> _What you need to do_
Nothing is needed except the lines below that run from the one with "e).bufLen = s.bufLen := rfl" through the one with "e).xferFrags = s.xferFrags := rfl", repeated exactly.
□ □ □ □ □
/-! `pend` -/

@[simp] theorem pend_cfg (op : Byte) : (s.pend op).cfg = s.cfg := rfl
@[simp] theorem pend_phase (op : Byte) : (s.pend op).phase = .exec := rfl
@[simp] theorem pend_done (op : Byte) : (s.pend op).done = s.done := rfl
@[simp] theorem pend_failed (op : Byte) : (s.pend op).failed = s.failed := rfl
@[simp] theorem pend_cpres (op : Byte) : (s.pend op).cpres = s.cpres := rfl
@[simp] theorem pend_vdone (op : Byte) : (s.pend op).vdone = s.vdone := rfl
@[simp] theorem pend_valid (op : Byte) : (s.pend op).valid = s.valid := rfl
@[simp] theorem pend_sizeMismatch (op : Byte) : (s.pend op).sizeMismatch = s.sizeMismatch := rfl
@[simp] theorem pend_cmdOverrun (op : Byte) : (s.pend op).cmdOverrun = s.cmdOverrun := rfl
@[simp] theorem pend_hostConflict (op : Byte) : (s.pend op).hostConflict = s.hostConflict := rfl
@[simp] theorem pend_err (op : Byte) : (s.pend op).err = s.err := rfl
@[simp] theorem pend_vcheck (op : Byte) : (s.pend op).vcheck = s.vcheck := rfl
@[simp] theorem pend_bufLen (op : Byte) : (s.pend op).bufLen = s.bufLen := rfl
@[simp] theorem pend_c (op : Byte) : (s.pend op).c = s.c := rfl
@[simp] theorem pend_rxDeclLen (op : Byte) : (s.pend op).rxDeclLen = s.rxDeclLen := rfl
@[simp] theorem pend_xferBytes (op : Byte) : (s.pend op).xferBytes = s.xferBytes := rfl
@[simp] theorem pend_xferFrags (op : Byte) : (s.pend op).xferFrags = s.xferFrags := rfl
@[simp] theorem pend_pendOp (op : Byte) : (s.pend op).pendOp = op := rfl
@[simp] theorem pend_rx (op : Byte) : (s.pend op).rx = s.rx := rfl
@[simp] theorem pend_txN (op : Byte) : (s.pend op).txN = s.txN := rfl
@[simp] theorem pend_buf (op : Byte) : (s.pend op).buf = s.buf := rfl
@[simp] theorem pend_pay (op : Byte) : (s.pend op).pay = s.pay := rfl
@[simp] theorem pend_powerUp (op : Byte) : (s.pend op).powerUp = s.powerUp := rfl
@[simp] theorem pend_turn (op : Byte) : (s.pend op).turn = s.turn := rfl
@[simp] theorem pend_events (op : Byte) : (s.pend op).events = s.events := rfl
@[simp] theorem pend_rxq (op : Byte) : (s.pend op).rxq = s.rxq := rfl
@[simp] theorem pend_emitted (op : Byte) : (s.pend op).emitted = s.emitted := rfl
@[simp] theorem pend_hostData (op : Byte) : (s.pend op).hostData = s.hostData := rfl

/-! `emit` -/

@[simp] theorem emit_cfg (e : Emission) : (s.emit e).cfg = s.cfg := rfl
@[simp] theorem emit_phase (e : Emission) : (s.emit e).phase = s.phase := rfl
@[simp] theorem emit_done (e : Emission) : (s.emit e).done = s.done := rfl
@[simp] theorem emit_failed (e : Emission) : (s.emit e).failed = s.failed := rfl
@[simp] theorem emit_cpres (e : Emission) : (s.emit e).cpres = s.cpres := rfl
@[simp] theorem emit_vdone (e : Emission) : (s.emit e).vdone = s.vdone := rfl
@[simp] theorem emit_valid (e : Emission) : (s.emit e).valid = s.valid := rfl
@[simp] theorem emit_sizeMismatch (e : Emission) : (s.emit e).sizeMismatch = s.sizeMismatch := rfl
@[simp] theorem emit_cmdOverrun (e : Emission) : (s.emit e).cmdOverrun = s.cmdOverrun := rfl
@[simp] theorem emit_hostConflict (e : Emission) : (s.emit e).hostConflict = s.hostConflict := rfl
@[simp] theorem emit_err (e : Emission) : (s.emit e).err = s.err := rfl
@[simp] theorem emit_vcheck (e : Emission) : (s.emit e).vcheck = s.vcheck := rfl
@[simp] theorem emit_bufLen (e : Emission) : (s.emit e).bufLen = s.bufLen := rfl
@[simp] theorem emit_c (e : Emission) : (s.emit e).c = s.c := rfl
@[simp] theorem emit_rxDeclLen (e : Emission) : (s.emit e).rxDeclLen = s.rxDeclLen := rfl
@[simp] theorem emit_xferBytes (e : Emission) : (s.emit e).xferBytes = s.xferBytes := rfl
@[simp] theorem emit_xferFrags (e : Emission) : (s.emit e).xferFrags = s.xferFrags := rfl
@[simp] theorem emit_pendOp (e : Emission) : (s.emit e).pendOp = s.pendOp := rfl
@[simp] theorem emit_rx (e : Emission) : (s.emit e).rx = s.rx := rfl
@[simp] theorem emit_txN (e : Emission) : (s.emit e).txN = s.txN := rfl
@[simp] theorem emit_buf (e : Emission) : (s.emit e).buf = s.buf := rfl
@[simp] theorem emit_pay (e : Emission) : (s.emit e).pay = s.pay := rfl
@[simp] theorem emit_powerUp (e : Emission) : (s.emit e).powerUp = s.powerUp := rfl
@[simp] theorem emit_turn (e : Emission) : (s.emit e).turn = s.turn := rfl
@[simp] theorem emit_events (e : Emission) : (s.emit e).events = s.events := rfl
@[simp] theorem emit_rxq (e : Emission) : (s.emit e).rxq = s.rxq := rfl
@[simp] theorem emit_emitted (e : Emission) : (s.emit e).emitted = s.emitted ++ [e] := rfl
@[simp] theorem emit_hostData (e : Emission) : (s.emit e).hostData = s.hostData := rfl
□ □ □ □ □
> _Solution to this problem_
@[simp] theorem emit_bufLen (e : Emission) : (s.emit e).bufLen = s.bufLen := rfl
@[simp] theorem emit_c (e : Emission) : (s.emit e).c = s.c := rfl
@[simp] theorem emit_rxDeclLen (e : Emission) : (s.emit e).rxDeclLen = s.rxDeclLen := rfl
@[simp] theorem emit_xferBytes (e : Emission) : (s.emit e).xferBytes = s.xferBytes := rfl
@[simp] theorem emit_xferFrags (e : Emission) : (s.emit e).xferFrags = s.xferFrags := rfl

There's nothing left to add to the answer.